Record set Block Start

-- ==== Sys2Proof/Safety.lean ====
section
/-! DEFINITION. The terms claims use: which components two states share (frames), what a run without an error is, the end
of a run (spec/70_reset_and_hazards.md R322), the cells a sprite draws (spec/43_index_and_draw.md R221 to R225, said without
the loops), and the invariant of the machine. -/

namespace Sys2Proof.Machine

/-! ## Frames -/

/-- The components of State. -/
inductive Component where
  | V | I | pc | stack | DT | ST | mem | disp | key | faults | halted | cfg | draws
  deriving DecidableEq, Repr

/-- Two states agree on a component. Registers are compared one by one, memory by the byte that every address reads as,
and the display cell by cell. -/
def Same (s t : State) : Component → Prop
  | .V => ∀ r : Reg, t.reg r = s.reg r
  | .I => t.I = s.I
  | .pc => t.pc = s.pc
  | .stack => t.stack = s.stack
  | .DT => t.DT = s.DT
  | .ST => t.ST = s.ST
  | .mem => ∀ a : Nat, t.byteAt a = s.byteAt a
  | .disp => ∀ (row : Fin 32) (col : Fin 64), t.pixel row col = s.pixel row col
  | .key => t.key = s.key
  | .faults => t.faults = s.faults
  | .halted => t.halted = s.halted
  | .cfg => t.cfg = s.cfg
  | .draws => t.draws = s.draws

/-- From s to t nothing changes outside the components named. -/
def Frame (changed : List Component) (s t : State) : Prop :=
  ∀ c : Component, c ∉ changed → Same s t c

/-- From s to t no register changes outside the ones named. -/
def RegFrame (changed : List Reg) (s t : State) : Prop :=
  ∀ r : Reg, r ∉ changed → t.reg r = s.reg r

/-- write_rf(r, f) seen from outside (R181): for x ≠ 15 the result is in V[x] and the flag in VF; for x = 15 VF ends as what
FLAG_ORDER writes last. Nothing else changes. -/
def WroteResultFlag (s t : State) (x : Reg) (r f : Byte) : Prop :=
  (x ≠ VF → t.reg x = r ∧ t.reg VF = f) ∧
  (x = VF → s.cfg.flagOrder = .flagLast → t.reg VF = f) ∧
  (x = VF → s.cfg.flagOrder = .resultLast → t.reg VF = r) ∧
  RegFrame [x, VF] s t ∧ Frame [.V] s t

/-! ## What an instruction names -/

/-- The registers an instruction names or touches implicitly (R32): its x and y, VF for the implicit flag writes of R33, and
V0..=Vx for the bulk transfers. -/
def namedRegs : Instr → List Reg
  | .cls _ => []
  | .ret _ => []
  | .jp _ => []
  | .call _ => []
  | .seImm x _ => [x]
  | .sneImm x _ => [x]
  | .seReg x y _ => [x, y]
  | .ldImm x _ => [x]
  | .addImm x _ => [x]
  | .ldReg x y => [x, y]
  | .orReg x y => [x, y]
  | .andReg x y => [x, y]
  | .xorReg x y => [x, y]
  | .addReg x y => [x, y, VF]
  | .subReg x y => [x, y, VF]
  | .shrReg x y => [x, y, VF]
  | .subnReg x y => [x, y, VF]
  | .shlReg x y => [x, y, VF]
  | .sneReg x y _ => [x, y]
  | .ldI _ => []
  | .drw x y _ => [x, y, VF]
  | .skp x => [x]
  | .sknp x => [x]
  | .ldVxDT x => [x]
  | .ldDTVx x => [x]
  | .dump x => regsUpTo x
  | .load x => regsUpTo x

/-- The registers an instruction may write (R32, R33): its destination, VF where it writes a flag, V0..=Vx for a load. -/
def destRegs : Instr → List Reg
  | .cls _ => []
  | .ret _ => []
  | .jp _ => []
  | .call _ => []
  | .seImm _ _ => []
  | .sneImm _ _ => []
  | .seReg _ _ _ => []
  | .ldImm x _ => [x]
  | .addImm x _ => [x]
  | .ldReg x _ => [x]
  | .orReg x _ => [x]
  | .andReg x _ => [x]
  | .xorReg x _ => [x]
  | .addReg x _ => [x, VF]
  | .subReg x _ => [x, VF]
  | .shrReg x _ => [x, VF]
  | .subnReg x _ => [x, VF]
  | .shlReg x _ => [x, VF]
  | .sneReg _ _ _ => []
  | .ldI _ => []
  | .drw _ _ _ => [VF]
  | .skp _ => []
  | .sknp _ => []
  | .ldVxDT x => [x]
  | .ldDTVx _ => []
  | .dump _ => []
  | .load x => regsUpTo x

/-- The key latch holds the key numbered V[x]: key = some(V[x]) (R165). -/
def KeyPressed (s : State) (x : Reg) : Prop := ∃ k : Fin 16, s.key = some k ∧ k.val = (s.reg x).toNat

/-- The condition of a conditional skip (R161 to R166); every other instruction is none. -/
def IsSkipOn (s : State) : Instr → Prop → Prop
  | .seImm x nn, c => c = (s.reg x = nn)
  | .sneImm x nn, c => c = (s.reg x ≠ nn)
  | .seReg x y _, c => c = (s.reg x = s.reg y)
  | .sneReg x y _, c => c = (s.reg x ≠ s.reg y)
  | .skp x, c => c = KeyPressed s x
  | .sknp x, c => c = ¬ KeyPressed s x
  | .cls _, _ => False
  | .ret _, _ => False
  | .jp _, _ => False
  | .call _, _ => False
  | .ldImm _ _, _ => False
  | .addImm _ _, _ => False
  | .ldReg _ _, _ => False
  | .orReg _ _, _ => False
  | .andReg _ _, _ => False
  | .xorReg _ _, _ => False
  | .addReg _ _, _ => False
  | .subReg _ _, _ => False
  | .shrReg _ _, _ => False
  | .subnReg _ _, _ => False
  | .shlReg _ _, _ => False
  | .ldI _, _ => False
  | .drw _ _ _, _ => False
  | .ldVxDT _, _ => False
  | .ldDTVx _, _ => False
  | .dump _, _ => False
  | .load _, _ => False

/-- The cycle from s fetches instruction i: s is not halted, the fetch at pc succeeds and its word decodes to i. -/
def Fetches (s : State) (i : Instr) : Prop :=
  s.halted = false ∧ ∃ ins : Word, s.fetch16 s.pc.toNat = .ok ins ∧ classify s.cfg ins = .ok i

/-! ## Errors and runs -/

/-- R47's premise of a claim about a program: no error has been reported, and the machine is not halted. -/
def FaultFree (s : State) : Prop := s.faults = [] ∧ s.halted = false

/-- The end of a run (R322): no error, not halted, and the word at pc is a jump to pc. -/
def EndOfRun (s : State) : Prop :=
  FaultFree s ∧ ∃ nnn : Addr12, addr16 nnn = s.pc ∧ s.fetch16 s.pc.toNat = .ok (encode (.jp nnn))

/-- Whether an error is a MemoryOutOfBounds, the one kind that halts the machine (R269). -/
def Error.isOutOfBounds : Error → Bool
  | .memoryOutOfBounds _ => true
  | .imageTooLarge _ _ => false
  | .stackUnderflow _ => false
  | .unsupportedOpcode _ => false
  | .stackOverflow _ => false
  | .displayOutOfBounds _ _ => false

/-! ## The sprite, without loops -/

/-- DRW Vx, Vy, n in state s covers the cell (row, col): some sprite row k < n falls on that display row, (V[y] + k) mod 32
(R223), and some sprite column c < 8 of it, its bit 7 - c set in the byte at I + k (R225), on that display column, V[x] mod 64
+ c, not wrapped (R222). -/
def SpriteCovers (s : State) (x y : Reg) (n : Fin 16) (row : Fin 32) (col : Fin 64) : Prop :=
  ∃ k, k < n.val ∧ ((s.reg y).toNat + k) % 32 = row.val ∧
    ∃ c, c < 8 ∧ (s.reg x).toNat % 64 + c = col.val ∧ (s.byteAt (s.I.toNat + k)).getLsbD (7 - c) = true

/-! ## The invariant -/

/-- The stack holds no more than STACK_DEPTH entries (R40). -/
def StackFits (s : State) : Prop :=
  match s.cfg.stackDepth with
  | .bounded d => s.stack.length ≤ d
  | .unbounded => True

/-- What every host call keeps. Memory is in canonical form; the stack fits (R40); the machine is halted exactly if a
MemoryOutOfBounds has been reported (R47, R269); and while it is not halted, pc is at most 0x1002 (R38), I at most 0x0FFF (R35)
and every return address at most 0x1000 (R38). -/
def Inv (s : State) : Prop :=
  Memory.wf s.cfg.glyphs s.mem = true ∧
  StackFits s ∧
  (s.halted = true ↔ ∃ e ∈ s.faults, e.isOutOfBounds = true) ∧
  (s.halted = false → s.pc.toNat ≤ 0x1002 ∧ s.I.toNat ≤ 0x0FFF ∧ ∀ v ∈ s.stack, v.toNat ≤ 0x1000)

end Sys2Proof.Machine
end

Record set Block End
Record set Block Start

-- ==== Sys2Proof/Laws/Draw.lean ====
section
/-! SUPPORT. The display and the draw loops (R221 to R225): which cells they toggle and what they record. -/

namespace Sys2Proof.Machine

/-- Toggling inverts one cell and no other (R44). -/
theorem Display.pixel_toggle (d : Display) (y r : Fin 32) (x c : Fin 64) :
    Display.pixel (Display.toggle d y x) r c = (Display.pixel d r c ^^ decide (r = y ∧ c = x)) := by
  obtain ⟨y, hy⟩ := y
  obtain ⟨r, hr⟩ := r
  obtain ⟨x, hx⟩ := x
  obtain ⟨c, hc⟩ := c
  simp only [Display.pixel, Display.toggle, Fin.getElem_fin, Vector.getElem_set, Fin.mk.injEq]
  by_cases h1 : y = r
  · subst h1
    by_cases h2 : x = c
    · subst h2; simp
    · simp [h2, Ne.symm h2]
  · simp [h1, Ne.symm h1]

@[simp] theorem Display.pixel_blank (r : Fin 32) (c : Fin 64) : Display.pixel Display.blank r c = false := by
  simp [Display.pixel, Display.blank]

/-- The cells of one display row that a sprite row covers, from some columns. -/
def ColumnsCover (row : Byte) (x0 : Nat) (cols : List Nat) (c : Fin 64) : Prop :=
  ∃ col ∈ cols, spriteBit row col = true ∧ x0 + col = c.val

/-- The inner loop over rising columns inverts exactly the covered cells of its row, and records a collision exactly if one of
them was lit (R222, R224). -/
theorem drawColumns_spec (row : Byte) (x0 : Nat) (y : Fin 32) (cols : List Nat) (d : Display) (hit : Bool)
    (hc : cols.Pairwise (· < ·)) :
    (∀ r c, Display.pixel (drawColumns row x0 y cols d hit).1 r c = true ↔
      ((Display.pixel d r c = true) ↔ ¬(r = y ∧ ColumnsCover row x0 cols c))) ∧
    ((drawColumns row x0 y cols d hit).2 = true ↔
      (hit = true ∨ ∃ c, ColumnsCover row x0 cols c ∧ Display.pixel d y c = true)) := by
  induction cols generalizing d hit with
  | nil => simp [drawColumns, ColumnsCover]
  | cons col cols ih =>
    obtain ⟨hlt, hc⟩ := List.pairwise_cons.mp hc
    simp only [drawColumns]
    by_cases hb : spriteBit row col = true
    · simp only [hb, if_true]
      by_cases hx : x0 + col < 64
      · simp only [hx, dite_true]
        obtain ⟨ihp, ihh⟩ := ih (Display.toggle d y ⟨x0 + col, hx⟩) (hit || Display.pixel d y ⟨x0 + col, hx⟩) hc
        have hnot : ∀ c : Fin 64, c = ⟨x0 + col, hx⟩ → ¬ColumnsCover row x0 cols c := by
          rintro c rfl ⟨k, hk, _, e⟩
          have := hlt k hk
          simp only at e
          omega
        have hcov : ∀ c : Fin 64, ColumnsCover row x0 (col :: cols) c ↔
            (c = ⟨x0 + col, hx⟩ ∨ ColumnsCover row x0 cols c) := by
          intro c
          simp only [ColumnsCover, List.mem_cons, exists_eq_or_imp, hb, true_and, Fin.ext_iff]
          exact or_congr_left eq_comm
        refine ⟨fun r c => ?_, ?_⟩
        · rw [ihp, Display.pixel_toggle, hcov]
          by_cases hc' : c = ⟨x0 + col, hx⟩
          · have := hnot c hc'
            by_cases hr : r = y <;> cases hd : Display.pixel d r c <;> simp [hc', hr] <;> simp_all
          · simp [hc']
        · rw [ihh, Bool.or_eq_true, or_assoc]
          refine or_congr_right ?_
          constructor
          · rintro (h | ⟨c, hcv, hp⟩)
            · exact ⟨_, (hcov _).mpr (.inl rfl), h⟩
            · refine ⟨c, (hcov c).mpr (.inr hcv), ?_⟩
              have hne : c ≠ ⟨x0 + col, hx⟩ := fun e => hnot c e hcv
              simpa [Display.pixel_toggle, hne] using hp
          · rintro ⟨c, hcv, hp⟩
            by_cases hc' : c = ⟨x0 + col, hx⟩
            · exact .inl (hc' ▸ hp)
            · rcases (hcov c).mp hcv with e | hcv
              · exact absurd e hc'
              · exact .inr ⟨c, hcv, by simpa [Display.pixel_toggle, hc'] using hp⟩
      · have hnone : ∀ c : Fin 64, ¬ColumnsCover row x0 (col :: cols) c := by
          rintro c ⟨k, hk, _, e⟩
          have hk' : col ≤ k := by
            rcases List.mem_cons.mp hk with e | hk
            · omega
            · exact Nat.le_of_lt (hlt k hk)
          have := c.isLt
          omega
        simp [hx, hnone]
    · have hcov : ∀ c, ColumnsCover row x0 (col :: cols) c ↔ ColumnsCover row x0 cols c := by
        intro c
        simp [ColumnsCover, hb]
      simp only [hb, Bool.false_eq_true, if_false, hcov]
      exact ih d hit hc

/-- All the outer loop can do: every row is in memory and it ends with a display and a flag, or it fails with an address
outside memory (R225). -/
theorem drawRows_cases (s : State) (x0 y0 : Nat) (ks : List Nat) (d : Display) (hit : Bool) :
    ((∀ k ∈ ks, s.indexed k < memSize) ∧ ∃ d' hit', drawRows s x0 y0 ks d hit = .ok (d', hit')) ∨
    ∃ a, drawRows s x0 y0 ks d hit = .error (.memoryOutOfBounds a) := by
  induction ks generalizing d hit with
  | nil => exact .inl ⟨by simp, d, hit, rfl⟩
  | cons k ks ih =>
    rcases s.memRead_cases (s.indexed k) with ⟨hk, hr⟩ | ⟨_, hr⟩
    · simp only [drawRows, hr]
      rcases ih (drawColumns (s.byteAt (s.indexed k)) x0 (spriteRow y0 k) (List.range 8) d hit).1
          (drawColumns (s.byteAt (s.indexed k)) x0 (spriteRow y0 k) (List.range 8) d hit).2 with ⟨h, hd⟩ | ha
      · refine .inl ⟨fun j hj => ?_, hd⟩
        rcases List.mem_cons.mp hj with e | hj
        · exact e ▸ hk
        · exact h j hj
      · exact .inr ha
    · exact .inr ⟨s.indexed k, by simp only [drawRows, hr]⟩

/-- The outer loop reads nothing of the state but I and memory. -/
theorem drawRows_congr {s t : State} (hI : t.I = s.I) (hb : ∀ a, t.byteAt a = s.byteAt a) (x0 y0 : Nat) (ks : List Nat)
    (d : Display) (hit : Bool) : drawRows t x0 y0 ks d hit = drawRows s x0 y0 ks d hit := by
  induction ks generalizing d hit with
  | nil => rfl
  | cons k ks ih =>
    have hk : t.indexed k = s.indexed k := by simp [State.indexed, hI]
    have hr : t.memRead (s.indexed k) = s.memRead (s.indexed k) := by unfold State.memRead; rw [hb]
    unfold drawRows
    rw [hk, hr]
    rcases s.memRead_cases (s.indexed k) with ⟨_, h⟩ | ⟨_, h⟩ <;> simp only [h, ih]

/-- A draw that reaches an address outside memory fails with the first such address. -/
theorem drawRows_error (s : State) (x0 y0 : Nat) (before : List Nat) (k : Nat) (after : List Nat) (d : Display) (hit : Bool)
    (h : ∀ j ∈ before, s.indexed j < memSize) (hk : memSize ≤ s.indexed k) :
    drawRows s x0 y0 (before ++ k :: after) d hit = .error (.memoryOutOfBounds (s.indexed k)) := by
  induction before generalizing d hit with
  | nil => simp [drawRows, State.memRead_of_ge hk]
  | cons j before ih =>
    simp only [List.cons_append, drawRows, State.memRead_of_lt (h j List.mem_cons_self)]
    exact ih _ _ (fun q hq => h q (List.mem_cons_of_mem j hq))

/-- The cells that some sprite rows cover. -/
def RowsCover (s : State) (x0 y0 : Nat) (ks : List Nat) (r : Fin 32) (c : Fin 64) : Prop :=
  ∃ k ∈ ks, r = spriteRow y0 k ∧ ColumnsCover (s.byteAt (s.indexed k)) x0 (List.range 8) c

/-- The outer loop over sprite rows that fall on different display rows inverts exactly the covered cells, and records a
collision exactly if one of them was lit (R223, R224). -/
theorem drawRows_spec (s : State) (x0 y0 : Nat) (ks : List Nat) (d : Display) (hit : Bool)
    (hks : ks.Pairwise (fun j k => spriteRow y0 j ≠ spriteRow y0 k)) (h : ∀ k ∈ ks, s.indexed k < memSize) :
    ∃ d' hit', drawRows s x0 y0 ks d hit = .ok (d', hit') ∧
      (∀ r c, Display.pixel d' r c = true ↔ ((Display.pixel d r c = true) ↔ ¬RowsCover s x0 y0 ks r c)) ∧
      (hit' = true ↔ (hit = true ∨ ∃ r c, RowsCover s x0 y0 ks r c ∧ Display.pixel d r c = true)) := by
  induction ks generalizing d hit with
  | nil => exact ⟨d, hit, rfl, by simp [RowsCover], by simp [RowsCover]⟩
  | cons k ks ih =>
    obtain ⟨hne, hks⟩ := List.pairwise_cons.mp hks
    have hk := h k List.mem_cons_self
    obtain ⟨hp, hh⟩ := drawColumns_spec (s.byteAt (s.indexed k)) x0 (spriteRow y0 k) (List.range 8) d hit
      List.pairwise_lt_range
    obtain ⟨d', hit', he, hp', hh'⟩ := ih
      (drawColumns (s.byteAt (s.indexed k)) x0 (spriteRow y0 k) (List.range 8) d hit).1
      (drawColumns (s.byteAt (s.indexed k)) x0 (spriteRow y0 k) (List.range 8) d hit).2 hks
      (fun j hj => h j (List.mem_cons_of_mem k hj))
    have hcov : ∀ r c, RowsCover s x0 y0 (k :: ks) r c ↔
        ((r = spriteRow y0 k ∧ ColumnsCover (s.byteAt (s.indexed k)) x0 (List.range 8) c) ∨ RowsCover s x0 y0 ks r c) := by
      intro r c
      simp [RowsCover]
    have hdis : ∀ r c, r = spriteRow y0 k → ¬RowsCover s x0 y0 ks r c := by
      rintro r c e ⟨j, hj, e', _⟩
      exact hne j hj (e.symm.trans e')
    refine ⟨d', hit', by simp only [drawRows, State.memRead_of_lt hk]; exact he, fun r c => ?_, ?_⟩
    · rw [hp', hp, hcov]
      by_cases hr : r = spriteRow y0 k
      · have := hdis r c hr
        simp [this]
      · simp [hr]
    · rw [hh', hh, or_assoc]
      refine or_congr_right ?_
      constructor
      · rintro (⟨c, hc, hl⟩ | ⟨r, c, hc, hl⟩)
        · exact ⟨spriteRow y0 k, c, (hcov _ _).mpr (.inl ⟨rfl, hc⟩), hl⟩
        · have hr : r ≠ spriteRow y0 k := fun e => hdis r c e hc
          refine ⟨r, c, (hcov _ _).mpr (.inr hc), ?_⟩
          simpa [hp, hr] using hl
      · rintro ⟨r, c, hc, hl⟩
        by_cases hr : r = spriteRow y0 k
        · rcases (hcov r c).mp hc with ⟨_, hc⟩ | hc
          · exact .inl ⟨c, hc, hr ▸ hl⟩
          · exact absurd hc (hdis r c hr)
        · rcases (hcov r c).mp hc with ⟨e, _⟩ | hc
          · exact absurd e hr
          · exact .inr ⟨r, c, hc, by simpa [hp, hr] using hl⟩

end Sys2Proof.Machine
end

Record set Block End

Exercise directions:
In the listing above, locate the line with "-- ==== Sys2Proof/Safety.lean" and the line with "changed → t.reg r = s.reg r", then extract exactly those lines and every line between them, and nothing more.

Solved problem:
-- ==== Sys2Proof/Safety.lean ====
section
/-! DEFINITION. The terms claims use: which components two states share (frames), what a run without an error is, the end
of a run (spec/70_reset_and_hazards.md R322), the cells a sprite draws (spec/43_index_and_draw.md R221 to R225, said without
the loops), and the invariant of the machine. -/

namespace Sys2Proof.Machine

/-! ## Frames -/

/-- The components of State. -/
inductive Component where
  | V | I | pc | stack | DT | ST | mem | disp | key | faults | halted | cfg | draws
  deriving DecidableEq, Repr

/-- Two states agree on a component. Registers are compared one by one, memory by the byte that every address reads as,
and the display cell by cell. -/
def Same (s t : State) : Component → Prop
  | .V => ∀ r : Reg, t.reg r = s.reg r
  | .I => t.I = s.I
  | .pc => t.pc = s.pc
  | .stack => t.stack = s.stack
  | .DT => t.DT = s.DT
  | .ST => t.ST = s.ST
  | .mem => ∀ a : Nat, t.byteAt a = s.byteAt a
  | .disp => ∀ (row : Fin 32) (col : Fin 64), t.pixel row col = s.pixel row col
  | .key => t.key = s.key
  | .faults => t.faults = s.faults
  | .halted => t.halted = s.halted
  | .cfg => t.cfg = s.cfg
  | .draws => t.draws = s.draws

/-- From s to t nothing changes outside the components named. -/
def Frame (changed : List Component) (s t : State) : Prop :=
  ∀ c : Component, c ∉ changed → Same s t c

/-- From s to t no register changes outside the ones named. -/
def RegFrame (changed : List Reg) (s t : State) : Prop :=
  ∀ r : Reg, r ∉ changed → t.reg r = s.reg r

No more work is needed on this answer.